August 2016

Mazel & mishagoss



By Stephanie Lewis


My kids return to school soon but it can’t be soon enough for me ever since Pokémon Go was released. In case you haven’t seen this faddish phenomenon sweep the nation, (and you’d have to be blindfolded by your tallit to miss it) it’s a new Smartphone app you download that connects to your GPS to direct you to move about the outside world to capture strange little critters onscreen and earn points.

But as any smart Jewish mother knows, if you can’t beat ’em, you should join ’em. Therefore I present to you my version of the popular game that finally gets your kids off their tuchus and onto their own two legs (for you Yiddish speakers, that’s why I almost named it Pulkemon!) and encourages them to do good deeds (Mitzvahs) for others.

The tagline for regular Pokémon Go is “Gotta Catch ’em All!” So of course my slogan is “Never Kvetch At All!”


Types of PokéMitzvahs Your Child Will Do:

Chores: (My Pokémensch game encourages children to help out around the house!)

“Permanent Press Pokémensch” pops up suddenly when they do their own laundry. He’s wrinkle free, rainbow on one side and colorless on the other, reminding them to separate the whites from brights.


“Puffy Pillow Pokémensch” can be located under their sheets for when they make their bed. I gotta admit he looks a bit militant and you can even bounce a quarter off of him.


If they should accidentally wander within even a hundred yard radius of the dishwasher, “Cascade Pokémensch” magically materializes, beckoning them to unload spotless drinking glasses and shiny plates with his crystal clear appearance.


A “PokéPooch” will manifest whenever they remember to walk that family dog they promised that you’d never have to take care of. But first they must wipe the dust off his leash and actually make it out the front door.


Errands: (They’ll be begging to accompany you around the city now!)

Getting your kids to the doctor and the dentist for check-ups has never been easier now that I designed the “Pediatrician Pokémensch” and the “Plaque Pokémensch.” (Don’t be dense — of course one wears a stethoscope and the other holds a toothbrush!)


“Pride and Prejudice Pokémensch” will tempt your children into a library so they will (gasp) read a book.


“Payless Pokémensch” will have your child agreeing to shop in their reasonably priced store for shoes rather than needing the popular $$ Vans or Sketchers.


“Patriarch PopPop Pokémensch” guarantees that going to grandpa’s (and grandma’s!) house will never be seen as boring. A little guy wearing dentures, using a walker and Metamucil will offer bonus points for every visit.


Respecting Religion (Elevating your children’s spirituality from a Pikachu to a PikaJew!)

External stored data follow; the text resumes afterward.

-- ==== Sys2Proof/Machine/Faults.lean ====
section
/-!
DEFINITION. Faults and their ends: page-table walks (R337, R338), the release of records (R340), the resume of a frozen agent (R208, R346
to R352, R361), and fatal faults (R354 to R356).
-/
namespace Sys2Proof.Machine

/-! ### Walks (R337, R338) -/

/-- Add a translation to the cache of a unit. -/
def cacheAdd (s : State) (u : Nat) (e : TEnt) : State :=
  { s with tlb := Tab.insert s.tlb u (tlbAdd (tlbCap u) s.free (Tab.get [] s.tlb u) e), free := s.free + 1 }

/-- The residency that an agent works for. -/
def ridOfAgent (s : State) : Agent → Option Nat
  | .ctx x => some (s.ctx x).rid
  | .node n => ridOfCell s (n / 16)
  | .port cv p => ridOfUnit s cv p 16
  | .copy cv q => ((s.cq cv q).tmpl).map (·.rid)
  | .job j => (s.job j).map (·.rid)
  | .umx e => (s.umxAt e).steps.head?.map (·.rid)
  | _ => none

/-- Whether a residency is placed and has not faulted fatally. -/
def alive (s : State) (rid : Nat) : Bool :=
  match Tab.find? s.res rid with
  | some r => decide (r.st = .placed)
  | none => false

/-- What a walk that succeeded lets its agent do: a node's access is tried again; every other agent tries by itself. -/
def walkDone (s : State) (w : Walk) : State :=
  match w.ag, w.acc with
  | .node n, some id =>
    (match s.accs.find? fun a => a.id == id with
    | some a => retryNode s n a
    | none => s)
  | _, _ => s

/-- What a walk that failed does to its agent. -/
def walkFault (s : State) (w : Walk) (cause : Nat) : State :=
  match w.ag, w.acc with
  | .node n, some id =>
    (match s.accs.find? fun a => a.id == id with
    | some a => nodeFreeze s n a ⟨cause, 0⟩
    | none => s)
  | .umx e, _ =>
    (match (s.umxAt e).steps with
    | st :: _ =>
      let r := s.round e st.round
      let a := stepNext st r
      umxFault s e st r.rid a.1 a.2.1 ⟨cause, 0⟩
    | [] => s)
  | _, _ => walkFailed s w ⟨cause, 0⟩

/-- Whether a PARK of a residency has begun. -/
def parking (s : State) (rid : Nat) : Bool := match Tab.find? s.res rid with | some r => r.parking | none => false

/-- Whether a walk has stopped because its agent's residency is about to be parked (R358); one that is then not parked after all has it go on. -/
def walkStops (s : State) (w : Walk) : Bool := match ridOfAgent s w.ag with | some rid => parking s rid | none => false

/-- A miss whose page has been walked: a success is cached, a failure freezes the agent (R268, R345, R348, R351). -/
def endMiss (s : State) (w : Walk) : State :=
  let live := match ridOfAgent s w.ag with | some rid => alive s rid | none => false
  match walk s w.root w.va.toNat w.needR w.needW with
  | .ok e =>
    let s1 := if (tlbFind (Tab.get [] s.tlb w.unit) w.root w.va.toNat).isSome then s else cacheAdd s w.unit e
    if live then walkDone s1 w else s1
  | .error c => if live then walkFault s w c else s

/-- TRANSLATION_WALK (R337, R338): the walk that miss `k` waits for completes, for every miss that has joined it but those that a PARK has stopped;
one beyond its walker's limit has not begun. -/
def execTranslationWalk (k : Nat) (s : State) : Host.Outcome State Fault Refusal :=
  match s.walks[k]? with
  | none => .next s
  | some w =>
    if !walkRuns s w then .next s
    else
      let ends := fun v : Walk => decide (v.page = w.page) && !walkStops s v
      .next ((s.walks.filter ends).foldl endMiss { s with walks := s.walks.filter fun v => !ends v })

/-! ### Records (R340) -/

/-- RECORD_RELEASE (R340): record `idx` has become free; the first freeze that waits has its record written there, or, with none, the
record that counts the lost ones. -/
def execRecordRelease (idx : Nat) (s : State) : Host.Outcome State Fault Refusal :=
  if freeRec s ≠ some idx then .next s else .next (flushRecs 1 s)

/-! ### Resume (R208, R346 to R352) -/

/-- The permissions that an ACC code needs. -/
def accNeeds (acc : Nat) : Bool × Bool := (acc != 1, acc == 1 || acc == 2)

/-- What a new try at the faulting access comes to: it goes, or it fails with this address and cause. A cause of R13 to R18 is left to
the agent, which meets it as it makes the access. -/
def retryXl (s : State) (rt : Rt) (u : Nat) (va : Word) (n : Nat) (needs : Bool × Bool) : State × Option XErr :=
  match resolve s rt u va n needs.1 needs.2 with
  | (s1, .ok _) => (s1, none)
  | (s1, .error e) => (s1, if e.cause < 0x40 then none else some e)

/-- Close the record when the access goes, or write it again with SEQ + 1 (R346). -/
def closeOr (s : State) (idx : Nat) (r : Option XErr) : State :=
  match r with
  | none => closeRec s idx
  | some e => rewriteRec s idx fun q => { q with cause := e.cause, aux := if q.kind = 4 ∨ q.kind = 1 then BitVec.ofNat 64 e.aux else q.aux }

/-- Resume a memory node (R268, R346). -/
def resumeNode (s : State) (idx n : Nat) : State :=
  match s.accs.find? fun a => decide (a.ag = .node n) && a.segs.isEmpty with
  | none => closeRec s idx
  | some a =>
    match resolve s (rtOf s a.rid false) (unitOf s a.ag) a.va a.len a.kind.needs.1 a.kind.needs.2 with
    | (s1, .ok segs) => translated (closeRec s1 idx) a segs (liveNode s a.rid n).v
    | (s1, .error e) =>
      if e.cause < 0x40 then agentAddrFault (closeRec s1 idx) a.ag a.rid a.kind.code a.va e.cause else closeOr s1 idx (some e)

/-- Resume a port at its element (R346). -/
def resumePort (s : State) (idx cv p : Nat) : State :=
  match (s.port cv p).bind, ridOfUnit s cv p 16 with
  | some b, some rid =>
    let r := retryXl s (rtOf s rid false) (64 + 16 * cv + p) (elemAddr b) b.size (b.read, !b.read)
    closeOr r.1 idx r.2
  | _, _ => closeRec s idx

/-- A copy's record written again (R346): VA is the pointer that fails, a PATCH it may be. That of a copy trap raises its asynchronous event
again (log entry 20), but for a resume of the host's (R387). -/
def reopenCopy (s : State) (idx : Nat) (t : Tmpl) (host : Bool) (va : Word) (e : XErr) : State :=
  let s1 := rewriteRec s idx fun q => { q with cause := e.cause, va := shownPtr (rtOf s t.rid false) va }
  if t.trapm && !host then asyncTo s1 t.rid t.ctx idx else s1

/-- Take PATCH of a copy trap, when it is not zero, for the side that faulted (R349). -/
def takePatch (c : CopyQ) (t : Tmpl) (patch : Nat) (off : Nat) : CopyQ :=
  if !t.trapm || patch == 0 then c
  else if c.wside then { c with dpatch := some (BitVec.ofNat 64 patch, off) }
  else { c with spatch := some (BitVec.ofNat 64 patch, off) }

/-- Resume a copy (R348, R349): try again, from PATCH on where the handler wrote one. A PATCH that fails is not kept, so that a retry with PATCH 0
goes as R348 says. -/
def resumeCopy (s : State) (idx cv q : Nat) (host : Bool) : State :=
  match (s.cq cv q).tmpl, (s.cq cv q).cur with
  | some t, some off =>
    let c := takePatch (s.cq cv q) t (leNat (Memory.rdN s.hbm (recAddr s idx + 32) 8)) off
    let a := copyAddr c t off
    let va := if c.wside then a.2 else a.1
    let r := retryXl s (rtOf s t.rid false) (dieOf cv) va (sideLen t a off c.wside) (!c.wside, c.wside)
    (match r.2 with
    | none => closeRec (r.1.setCq cv q c) idx
    | some e => reopenCopy r.1 idx t host va e)
  | _, _ => closeRec s idx

/-- Skip the rest of a copy firing (R349). -/
def skipCopy (s : State) (idx cv q : Nat) : State :=
  match (s.cq cv q).tmpl, (s.cq cv q).cur with
  | some t, some off =>
    let c := s.cq cv q
    let s1 := closeRec (s.setCq cv q { c with cur := none, f := c.f + 1, spatch := none, dpatch := none }) idx
    (match t.bar with
    | some b => creditBar s1 cv b (t.bytes - off)
    | none => s1)
  | _, _ => closeRec s idx

/-- Retranslate the array word that a job stopped at (R351): the failure with its address, if any. -/
def jobWordAgain (s : State) (j : Nat) (d : Job) : State × Option (Word × XErr) :=
  match d.wordVa with
  | none => (s, none)
  | some va =>
    let r := retryXl s (rtOf s d.rid false) d.unit va (jobWord d).2 (true, false)
    match r.2 with
    | none => (r.1.setJob j { d with wordVa := none }, none)
    | some e => (r.1, some (va, e))

/-- Retranslate the entries of a backwash queue, oldest first: those that fail stay; one that breaks R13 to R18 is an address fault (R19). -/
def backwashAgain (j : Nat) (d : Job) (wave : Bool) : List Nat → State → List Nat → Option (Word × XErr) →
    State × List Nat × Option (Word × XErr)
  | [], s, kept, bad => (s, kept, bad)
  | id :: t, s, kept, bad =>
    match s.accs.find? fun a => a.id == id with
    | none => backwashAgain j d wave t s kept bad
    | some a =>
      match resolve s (rtOf s d.rid false) d.unit a.va a.len a.kind.needs.1 a.kind.needs.2 with
      | (s1, .ok segs) => backwashAgain j d wave t (translated s1 a segs wave) kept bad
      | (s1, .error e) =>
        if e.cause < 0x40 then backwashAgain j d wave t (agentAddrFault s1 (.job j) d.rid d.acc a.va e.cause) (kept ++ [id]) bad
        else backwashAgain j d wave t s1 (kept ++ [id]) (bad.orElse fun _ => some (a.va, e))

/-- Whether the port node of a job is ordered by a wave chain. -/
def jobWave (s : State) (d : Job) : Bool :=
  match portNode s d.rid d.cv d.port with
  | some (_, f, _) => f.v
  | none => false

/-- Resume a job (R351 to R353): its array word, then its backwash entries; of a scatter in order, its element. -/
def resumeJob (s : State) (idx j : Nat) : State :=
  match s.job j with
  | none => closeRec s idx
  | some d =>
    let w := jobWordAgain s j d
    let d1 := (w.1.job j).getD d
    let el : State × Option (Word × XErr) :=
      if d.scat && d.op != 1 && d.wordVa.isNone then
        match Tab.find? s.recs.live idx with
        | some r =>
          let x := retryXl w.1 (rtOf s d.rid false) d.unit r.va d.size d.needs
          (x.1, x.2.map fun e => (r.va, e))
        | none => (w.1, none)
      else (w.1, none)
    let b := backwashAgain j d1 (jobWave s d) d1.bw el.1 [] none
    let d2 := { (b.1.job j).getD d1 with bw := b.2.1, susp := false }
    let s2 := b.1.setJob j d2
    match (w.2.orElse fun _ => el.2).orElse fun _ => b.2.2 with
    | none => closeRec s2 idx
    | some (va, e) =>
      rewriteRec s2 idx fun r => { r with
        va := va, cause := e.cause, acc := if w.2.isSome then 0 else d.acc, count := d2.bw.length, dlv := d2.deliv, aux := d2.cursor }

/-- Resume an unmasking engine (R379). -/
def resumeUmx (s : State) (idx e : Nat) : State :=
  match (s.umxAt e).steps with
  | [] => closeRec s idx
  | st :: _ =>
    let r := s.round e st.round
    let a := stepNext st r
    let x := retryXl s { rtOf s r.rid false with root := r.root } (e / 64) a.2.1 a.2.2.1 (true, a.2.2.2)
    closeOr x.1 idx x.2

/-- Resume what froze at the access that the record names: a command's target (R350). -/
def resumePlain (s : State) (idx : Nat) (rt : Rt) (u : Nat) : State :=
  match Tab.find? s.recs.live idx with
  | some r =>
    let x := retryXl s rt u r.va 1 (accNeeds r.acc)
    closeOr x.1 idx x.2
  | none => closeRec s idx

/-- The rights with which a queued command accesses memory: its residency's, kept with the command where that has retired. -/
def cmdRt (s : State) (c : Cmd) : Rt :=
  match c.gone with
  | some r => ⟨c.rid, some r.region, r.wins, r.root, c.prv != .u⟩
  | none => rtOf s c.rid (c.prv != .u)

/-- Resume an agent with SUB 0. -/
def resumeAgent (s : State) (idx : Nat) (host : Bool) : Agent → State
  | .node n => resumeNode s idx n
  | .port cv p => resumePort s idx cv p
  | .copy cv q => resumeCopy s idx cv q host
  | .job j => resumeJob s idx j
  | .umx e => resumeUmx s idx e
  | .target sb =>
    (match sbCmds s sb with
    | c :: _ => resumePlain s idx (cmdRt s c) (unitOf s (.target sb))
    | [] => closeRec s idx)
  | .ctx _ => closeRec s idx

/-- The bytes 20 to 23 of a save area's header, HELD, rise by one (R361). -/
def bumpHeld (s : State) (p : Saved) : State :=
  let at_ := (p.hdr.drop 20).take 4
  writeBytes s (at_.zip (leBytes (p.held.length + 1) 4))

/-- Whether an agent issues no more because its residency has faulted fatally (R354). -/
def stopped (s : State) (rid : Nat) : Agent → Bool
  | .target _ => false
  | _ => match Tab.find? s.res rid with | some r => decide (r.st ≠ .placed) | none => false

/-- FRESUME performed on record `idx` (R208, R346 to R352, R361), for the host where `host` says so (R387); a record of a parked residency is
held, and one of a residency that has faulted fatally is closed alone: its agents issue no more (R354). -/
def resume (s : State) (idx : Nat) (skip host : Bool) : State :=
  match Tab.find? s.recs.owner idx, Tab.find? s.recs.live idx with
  | some ag, some r =>
    (match Tab.find? s.parked r.rid with
    | some p =>
      if r.st = 1 then
        let s1 := setRecState (bumpHeld s p) idx 2
        { s1 with parked := Tab.insert s1.parked r.rid { p with held := p.held ++ [4 * idx + 2 * host.toNat + skip.toNat] } }
      else s
    | none =>
      if stopped s r.rid ag then closeRec s idx
      else if skip then (match ag with | .copy cv q => skipCopy s idx cv q | _ => s) else resumeAgent s idx host ag)
  | _, _ => s

/-! ### Fatal faults (R354 to R356) -/

/-- The cells of a rectangle that a granted window covers. -/
def winHits (wins : Tab (BitVec 32)) (r : Region) : Option Nat :=
  (r.coves.find? fun cv => wins.any fun e => winAdmits e.2 cv false).map fun cv => 16 * cv

/-- One record for each residency that holds a window on the fenced coves (R356). -/
def tellHolders (s : State) (rid : Nat) (r : Region) : State :=
  let hs := (s.res.map fun e => (e.1, e.2.wins)) ++ s.parked.map fun e => (e.1, e.2.res.wins)
  hs.foldl (fun t e =>
    if e.1 = rid then t
    else match winHits e.2 r with
      | some ce => tellFenced t e.1 rid ce
      | none => t) s

/-- Whether a record's residency is about to be parked. -/
def recParking (s : State) (idx : Nat) : Bool :=
  match Tab.find? s.recs.live idx with
  | some r => parking s r.rid
  | none => false

/-- FATAL_FAULT (R354 to R356): the residency stops, its contexts halt, the record is written, its shore slices are fenced, and those
that hold windows on them are told. -/
def execFatalFault (k : Nat) (s : State) : Host.Outcome State Fault Refusal :=
  match s.fatals[k]? with
  | none => .next s
  | some f =>
    let s1 := { s with fatals := dropNth s.fatals k }
    match Tab.find? s1.res f.rid with
    | none => .next s1
    | some r =>
      let s2 := modRes s1 f.rid fun q => { q with st := .fatal }
      let s3 := (ctxsOf s2 f.rid).foldl haltCtx s2
      let s4 := { s3 with fences := r.region.cells.foldl (fun t ce => Tab.insert t ce f.rid) s3.fences }
      .next (tellHolders (openRec s4 f.frec none []) f.rid r.region)

end Sys2Proof.Machine
end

“Prayers/Psalms/Parsha Pokémensch” will ensure your kid is drawn into a synagogue on many occasions other than his Bar Mitzvah.


And of course “Promised Land Pokémensch” will entice your older teen to sign up for birthright and go tour Israel.


Note: If you decide to borrow my Pokémensch invention, feel free to omit the annoying little accent mark over the “e” that drove me “Pokémashuggah” trying to figure out how to type on my keyboard. And you’re welcome!